The Denver Post

Dispute goes to state Supreme Court

- By Shelly Bradbury

If the Colorado Constituti­on requires you to read a 2,023-page bill out loud to the state Senate, can you set up six computers to read different sections of the bill at once, at the incomprehe­nsible speed of 650 words per minute, and call it even?

Colorado Democrats say yes. Republican­s say no.

The 2-year-old dispute over a stalling tactic used by the Republican minority in 2019 — and Democrats’ subsequent technologi­cal work-around — landed before the Colorado Supreme Court on Tuesday as the justices considered whether they should step into the political arena and define how legislator­s should behave to meet the state’s constituti­onal requiremen­t that bills be read out loud in their entirety upon request.

The dispute began in 2019, when Republican Sen. John Cooke asked that a mundane but lengthy bill be read aloud — a procedural tactic intended to delay votes on other more controvers­ial issues, such as abolishing the death penalty.

The request is an important way the minority party can object and fight against the will of the majority, attorney John Zakhem said as he represente­d Cooke and other Republican­s before the state Supreme Court.

Democrats violated the state’s Constituti­on when they sped up the process by using computers to read the bill, Zakhem said.

“Here we have a straightfo­rward case,” he told the justices during the virtual argument. “It’s not a political question. In fact we would submit it is not a question at all. Read means read.”

But attorney Mark Grueskin, representi­ng the Democrats, argued that the state Constituti­on doesn’t specify how a bill must be read, simply that it must be — and he said using the computers to speed up the process was the responsibl­e use of legislator­s’ limited time.

The justices questioned whether the courts have the jurisdicti­on to decide the issue or whether legislator­s should sort it out themselves, and wrestled with how to best define “read” during Tuesday’s argument.

“What is the limit?
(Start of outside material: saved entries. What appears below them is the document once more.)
-- ==== Sys2Proof/Machine/RegTable.lean ====
section
/-! DEFINITION. Offsets of the registers (R543), and for every word of the register file its access masks, its reset
value and the resets that keep it (a block's or a register's number counts modulo how many there are), from the register tables of the chapters (R52 R97 R148 R179 R226 R270 R326 R358
R416 R450 R491 R512 R531 R542). -/

namespace Sys2Proof.Machine

def R.trkCtrl : Nat := 0x08000
def R.trkSeedLo : Nat := 0x08004
def R.trkSeedHi : Nat := 0x08008
def R.trkStepF : Nat := 0x08010
def R.trkStepB : Nat := 0x08014
def R.trkStepU : Nat := 0x08018
def R.trkStepM : Nat := 0x0801C
def R.trkSel : Nat := 0x08020
def R.trkState : Nat := 0x08024
def R.trkInit : Nat := 0x08028
def R.trkPass : Nat := 0x0802C
def R.trkRunmax : Nat := 0x08030
def R.trkBind : Nat := 0x08034
def R.trkHist (i : Nat) : Nat := 0x08040 + 4 * (i % 16)
def R.trkNanCount : Nat := 0x08080
def R.arrMode : Nat := 0x20000
def R.arrPartition : Nat := 0x20004
def R.arrStatus : Nat := 0x20008
def R.arrHold : Nat := 0x2000C
def R.arrLastE : Nat := 0x20010
def R.arrFills : Nat := 0x20014
def R.arrBusyTicksLo : Nat := 0x20018
def R.arrBusyTicksHi : Nat := 0x2001C
def R.arrBubbleBeats : Nat := 0x20020
def R.arrSatCount : Nat := 0x20024
def R.arrNanCount : Nat := 0x20028
def R.choUnits : Nat := 0x30000
def R.choTqStatus : Nat := 0x30004
def R.choTqWaitBeats : Nat := 0x30008
def R.choNanCount : Nat := 0x3000C
def R.choPoisonCount : Nat := 0x30010
def R.choProgSel : Nat := 0x30020
def R.choProgLo : Nat := 0x30024
def R.choProgHi : Nat := 0x30028
def R.choProgLen : Nat := 0x3002C
def R.choUStatus (p : Nat) : Nat := 0x31000 + 0x100 * (p % 8)
def R.choURuns (p : Nat) : Nat := 0x31004 + 0x100 * (p % 8)
def R.choUElemsLo (p : Nat) : Nat := 0x31008 + 0x100 * (p % 8)
def R.choUElemsHi (p : Nat) : Nat := 0x3100C + 0x100 * (p % 8)
def R.choUStallBeats (p : Nat) : Nat := 0x31010 + 0x100 * (p % 8)
def R.choUPort (p i : Nat) : Nat := 0x31020 + 0x100 * (p % 8) + 4 * (i % 4)
def R.choUFifoLevel (p : Nat) : Nat := 0x31030 + 0x100 * (p % 8)
def R.choRedSatCount : Nat := 0x38000
def R.choRedNanCount : Nat := 0x38004
def R.choRedEmptyCount : Nat := 0x38008
def R.choRedLastE : Nat := 0x3800C
def R.choRuStatus (p : Nat) : Nat := 0x39000 + 0x100 * (p % 8)
def R.choRuRows (p : Nat) : Nat := 0x39004 + 0x100 * (p % 8)
def R.choRuStallBeats (p : Nat) : Nat := 0x39008 + 0x100 * (p % 8)
def R.flyStatus (p : Nat) : Nat := 0x10000 + 0x800 * (p % 16)
def R.flyActiveTag (p : Nat) : Nat := 0x10004 + 0x800 * (p % 16)
def R.flyArmedTag (p : Nat) : Nat := 0x10008 + 0x800 * (p % 16)
def R.flyRemainLo (p : Nat) : Nat := 0x1000C + 0x800 * (p % 16)
def R.flyRemainHi (p : Nat) : Nat := 0x10010 + 0x800 * (p % 16)
def R.flyCredits (p : Nat) : Nat := 0x10014 + 0x800 * (p % 16)
def R.flyXfers (p : Nat) : Nat := 0x10018 + 0x800 * (p % 16)
def R.flyBytesLo (p : Nat) : Nat := 0x1001C + 0x800 * (p % 16)
def R.flyBytesHi (p : Nat) : Nat := 0x10020 + 0x800 * (p % 16)
def R.flyOob (p : Nat) : Nat := 0x10024 + 0x800 * (p % 16)
def R.flySat (p : Nat) : Nat := 0x10028 + 0x800 * (p % 16)
def R.flyNanInt (p : Nat) : Nat := 0x1002C + 0x800 * (p % 16)
def R.flyPoison (p : Nat) : Nat := 0x10030 + 0x800 * (p % 16)
def R.flyAlias (p : Nat) : Nat := 0x10034 + 0x800 * (p % 16)
def R.flyStallCredit (p : Nat) : Nat := 0x10038 + 0x800 * (p % 16)
def R.flyStallPage (p : Nat) : Nat := 0x1003C + 0x800 * (p % 16)
def R.flyLastE (p : Nat) : Nat := 0x10040 + 0x800 * (p % 16)
def R.propStatus : Nat := 0x18000
def R.propFrames : Nat := 0x18004
def R.propFreeFrames : Nat := 0x18008
def R.propFreeDesc : Nat := 0x1800C
def R.propRetired : Nat := 0x18010
def R.propBsSize : Nat := 0x18014
def R.propDescSel : Nat := 0x18020
def R.propDesc (i : Nat) : Nat := 0x18024 + 4 * (i % 4)
def R.propHndSel : Nat := 0x18040
def R.propHnd (i : Nat) : Nat := 0x18044 + 4 * (i % 8)
def R.propCorr : Nat := 0x18080
def R.propUncorr : Nat := 0x18084
def R.propPoisonRead : Nat := 0x18088
def R.propWatchEvict : Nat := 0x1808C
def R.propPageIns : Nat := 0x18090
def R.propWritebacks : Nat := 0x18094
def R.propPageKept : Nat := 0x18098
def R.propRemoteRefused : Nat := 0x1809C
def R.propLocalRefused : Nat := 0x180A0
def R.propStarveTicks : Nat := 0x180A4
def R.propScrub : Nat := 0x180C0
def R.lineStatus (p : Nat) : Nat := 0x04000 + 0x200 * (p % 4)
def R.lineCtrl (p : Nat) : Nat := 0x04004 + 0x200 * (p % 4)
def R.lineRing (p : Nat) : Nat := 0x04008 + 0x200 * (p % 4)
def R.lineRingBase (p : Nat) : Nat := 0x0400C + 0x200 * (p % 4)
def R.lineHead (p : Nat) : Nat := 0x04010 + 0x200 * (p % 4)
def R.lineTail (p : Nat) : Nat := 0x04014 + 0x200 * (p % 4)
def R.lineRetire (p : Nat) : Nat := 0x04018 + 0x200 * (p % 4)
def R.lineCountLo (p : Nat) : Nat := 0x0401C + 0x200 * (p % 4)
def R.lineCountHi (p : Nat) : Nat := 0x04020 + 0x200 * (p % 4)
def R.lineBrkCtrl (p : Nat) : Nat := 0x04024 + 0x200 * (p % 4)
def R.lineBrkCountLo (p : Nat) : Nat := 0x04028 + 0x200 * (p % 4)
def R.lineBrkCountHi (p : Nat) : Nat := 0x0402C + 0x200 * (p % 4)
def R.lineBrkTag (p : Nat) : Nat := 0x04030 + 0x200 * (p % 4)
def R.lineBrkMask (p : Nat) : Nat := 0x04034 + 0x200 * (p % 4)
def R.lineHaltReason (p : Nat) : Nat := 0x04040 + 0x200 * (p % 4)
def R.lineHaltAddr (p : Nat) : Nat := 0x04044 + 0x200 * (p % 4)
def R.lineHaltCountLo (p : Nat) : Nat := 0x04048 + 0x200 * (p % 4)
def R.lineHaltCountHi (p : Nat) : Nat := 0x0404C + 0x200 * (p % 4)
def R.lineHaltTag (p : Nat) : Nat := 0x04050 + 0x200 * (p % 4)
def R.lineLoop (p i : Nat) : Nat := 0x04080 + 0x200 * (p % 4) + 4 * (i % 16)
def R.lineLoopIdx (p i : Nat) : Nat := 0x040C0 + 0x200 * (p % 4) + 4 * (i % 4)
def R.lineLoopCnt (p i : Nat) : Nat := 0x040D0 + 0x200 * (p % 4) + 4 * (i % 4)
def R.lineWaitTicks (p : Nat) : Nat := 0x040E0 + 0x200 * (p % 4)
def R.lineStallTicks (p : Nat) : Nat := 0x040E4 + 0x200 * (p % 4)
def R.lineIntakeRefused (p : Nat) : Nat := 0x040E8 + 0x200 * (p % 4)
def R.lineMode : Nat := 0x04800
def R.lineWeaveLo : Nat := 0x04804
def R.lineWeaveHi : Nat := 0x04808
def R.lineWeavePtr : Nat := 0x0480C
def R.lineRepRefused : Nat := 0x04810
def R.lineSplitCtl (p : Nat) : Nat := 0x05000 + 0x20 * (p % 64)
def R.lineSplitPtr (p : Nat) : Nat := 0x05004 + 0x20 * (p % 64)
def R.lineSplitLim (p : Nat) : Nat := 0x05008 + 0x20 * (p % 64)
def R.lineSplitCountLo (p : Nat) : Nat := 0x0500C + 0x20 * (p % 64)
def R.lineSplitCountHi (p : Nat) : Nat := 0x05010 + 0x20 * (p % 64)
def R.callCount (i : Nat) : Nat := 0x06000 + 4 * (i % 64)
def R.callCcCount (i : Nat) : Nat := 0x06100 + 4 * (i % 16)
def R.callHostPost : Nat := 0x06200
def R.callSet : Nat := 0x06204
def R.callStatus : Nat := 0x06208
def R.callSatLo : Nat := 0x06210
def R.callSatHi : Nat := 0x06214
def R.callUnderLo : Nat := 0x06218
def R.callUnderHi : Nat := 0x0621C
def R.callCcSat : Nat := 0x06220
def R.callCcStray : Nat := 0x06224
def R.callWatch (i : Nat) : Nat := 0x06240 + 4 * (i % 4)
def R.callWatchStatus : Nat := 0x06250
def R.callCueWdog : Nat := 0x06280
def R.callWdogAge (i : Nat) : Nat := 0x06290 + 4 * (i % 4)
def R.callCcCfg (i : Nat) : Nat := 0x06400 + 16 * (i % 16)
def R.callCcStatus (i : Nat) : Nat := 0x06404 + 16 * (i % 16)
def R.callCcCtrl (i : Nat) : Nat := 0x06408 + 16 * (i % 16)
def R.exchCtrl : Nat := 0x40000
def R.exchPoisonPolicy : Nat := 0x40004
def R.exchAckTicks : Nat := 0x40008
def R.exchStatus : Nat := 0x4000C
def R.exchSel : Nat := 0x40010
def R.exchReplayClear : Nat := 0x40014
def R.exchBkt (i : Nat) : Nat := 0x40080 + 4 * (i % 32)
def R.exchSat : Nat := 0x40100
def R.exchPoisonSent : Nat := 0x40104
def R.exchPoisonElems : Nat := 0x40108
def R.exchDup : Nat := 0x4010C
def R.exchNak : Nat := 0x40110
def R.exchRetry : Nat := 0x40114
def R.exchRefused : Nat := 0x40118
def R.exchPartFailed : Nat := 0x4011C
def R.exchChecks : Nat := 0x40120
def R.exchMismatch : Nat := 0x40124
def R.exchRepairs : Nat := 0x40128
def R.exchStray : Nat := 0x4012C
def R.exchSentLo : Nat := 0x40140
def R.exchSentHi : Nat := 0x40144
def R.exchAppliedLo : Nat := 0x40148
def R.exchAppliedHi : Nat := 0x4014C
def R.fabCtrl : Nat := 0x50000
def R.fabLinksUp : Nat := 0x50004
def R.fabCoreId : Nat := 0x50008
def R.fabOpTicks : Nat := 0x5000C
def R.fabTrainTicks : Nat := 0x50010
def R.fabRouteSel : Nat := 0x50020
def R.fabRoute : Nat := 0x50024
def R.fabNoroute : Nat := 0x50040
def R.fabStray : Nat := 0x50044
def R.fabTimeouts : Nat := 0x50048
def R.fabPortCfg (p : Nat) : Nat := 0x51000 + 0x100 * (p % 16)
def R.fabPortStatus (p : Nat) : Nat := 0x51004 + 0x100 * (p % 16)
def R.fabPortCtrl (p : Nat) : Nat := 0x51008 + 0x100 * (p % 16)
def R.fabChStatus (p i : Nat) : Nat := 0x51020 + 0x100 * (p % 16) + 16 * (i % 4)
def R.fabChCrc (p i : Nat) : Nat := 0x51024 + 0x100 * (p % 16) + 16 * (i % 4)
def R.fabChReplay (p i : Nat) : Nat := 0x51028 + 0x100 * (p % 16) + 16 * (i % 4)
def R.fabChFlits (p i : Nat) : Nat := 0x5102C + 0x100 * (p % 16) + 16 * (i % 4)
def R.pbkStatus : Nat := 0x01000
def R.pbkGen : Nat := 0x01004
def R.pbkAGen : Nat := 0x01008
def R.pbkBGen : Nat := 0x0100C
def R.pbkLoadTicks : Nat := 0x01010
def R.pbkFlash : Nat := 0x01014
def R.pbkWrCfg : Nat := 0x01020
def R.pbkWrSrc : Nat := 0x01024
def R.pbkWrLen : Nat := 0x01028
def R.pbkWrCtrl : Nat := 0x0102C
def R.pbkWrStatus : Nat := 0x01030
def R.pbkWrCount : Nat := 0x01034
def R.sesNonce (i : Nat) : Nat := 0x01800 + 4 * (i % 8)
def R.sesHostId : Nat := 0x01820
def R.sesProof (i : Nat) : Nat := 0x01840 + 4 * (i % 8)
def R.sesStatus : Nat := 0x01860
def R.sesOpenId : Nat := 0x01864
def R.sesClose : Nat := 0x01868
def R.sesLockTicks : Nat := 0x0186C
def R.sesIdleTicks : Nat := 0x01870
def R.rstCause : Nat := 0x02000
def R.rstCountBlock : Nat := 0x02004
def R.rstCountSoft : Nat := 0x02008
def R.rstStatus : Nat := 0x0200C
def R.pwrStatus : Nat := 0x02100
def R.pwrCtrl : Nat := 0x02104
def R.pwrEst : Nat := 0x02108
def R.pwrEstParts0 : Nat := 0x0210C
def R.pwrEstParts1 : Nat := 0x02110
def R.pwrLimit : Nat := 0x02114
def R.pwrVreq : Nat := 0x02118
def R.pwrPace : Nat := 0x0211C
def R.pwrTemp : Nat := 0x02120
def R.pwrRamp : Nat := 0x02124
def R.pwrGovTicks : Nat := 0x02128
def R.pwrRampTicks : Nat := 0x0212C
def R.tabCtrl : Nat := 0x60000
def R.tabCmd : Nat := 0x60004
def R.tabStatus : Nat := 0x60008
def R.tabCount : Nat := 0x6000C
def R.tabMissed : Nat := 0x60010
def R.tabMatchCtrl : Nat := 0x60020
def R.tabMatchCountLo : Nat := 0x60024
def R.tabMatchCountHi : Nat := 0x60028
def R.tabMatchTag : Nat := 0x6002C
def R.tabMatchMask : Nat := 0x60030
def R.fltStatus : Nat := 0x70000
def R.fltCtrl : Nat := 0x70004
def R.fltWr : Nat := 0x70008
def R.fltRd : Nat := 0x7000C
def R.fltOverwritten : Nat := 0x70010
def R.fltFatal (i : Nat) : Nat := 0x70040 + 4 * (i % 8)
def R.fltClassCount (i : Nat) : Nat := 0x70080 + 4 * (i % 6)
def R.fltRec (i : Nat) : Nat := 0x70100 + 4 * (i % 512)
def R.ctlIdent : Nat := 0x00000
def R.ctlFeat0 : Nat := 0x00004
def R.ctlFeat1 : Nat := 0x00008
def R.ctlStatus : Nat := 0x0000C
def R.ctlTickLo : Nat := 0x00010
def R.ctlTickHi : Nat := 0x00014
def R.ctlIrqPend : Nat := 0x00020
def R.ctlIrqEnable : Nat := 0x00024
def R.ctlSoftReset : Nat := 0x00030
def R.ctlHostErr : Nat := 0x00040
def R.ctlHostErrAddr : Nat := 0x00044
Can the bill be read in Latin, in Sanskrit?” Justice Richard Gabriel asked, adding later, “Common sense matters here. … I’m having trouble understand­ing that uttering the words in any way possible is what the Constituti­on says.”

Zakhem argued that the reading was not meant to be like “a gaggle of turkeys at feeding time,” but Justice William Hood questioned him about the reasonable­ness of even requesting the reading to begin with.

The justices will consider the arguments and issue a ruling in the coming months.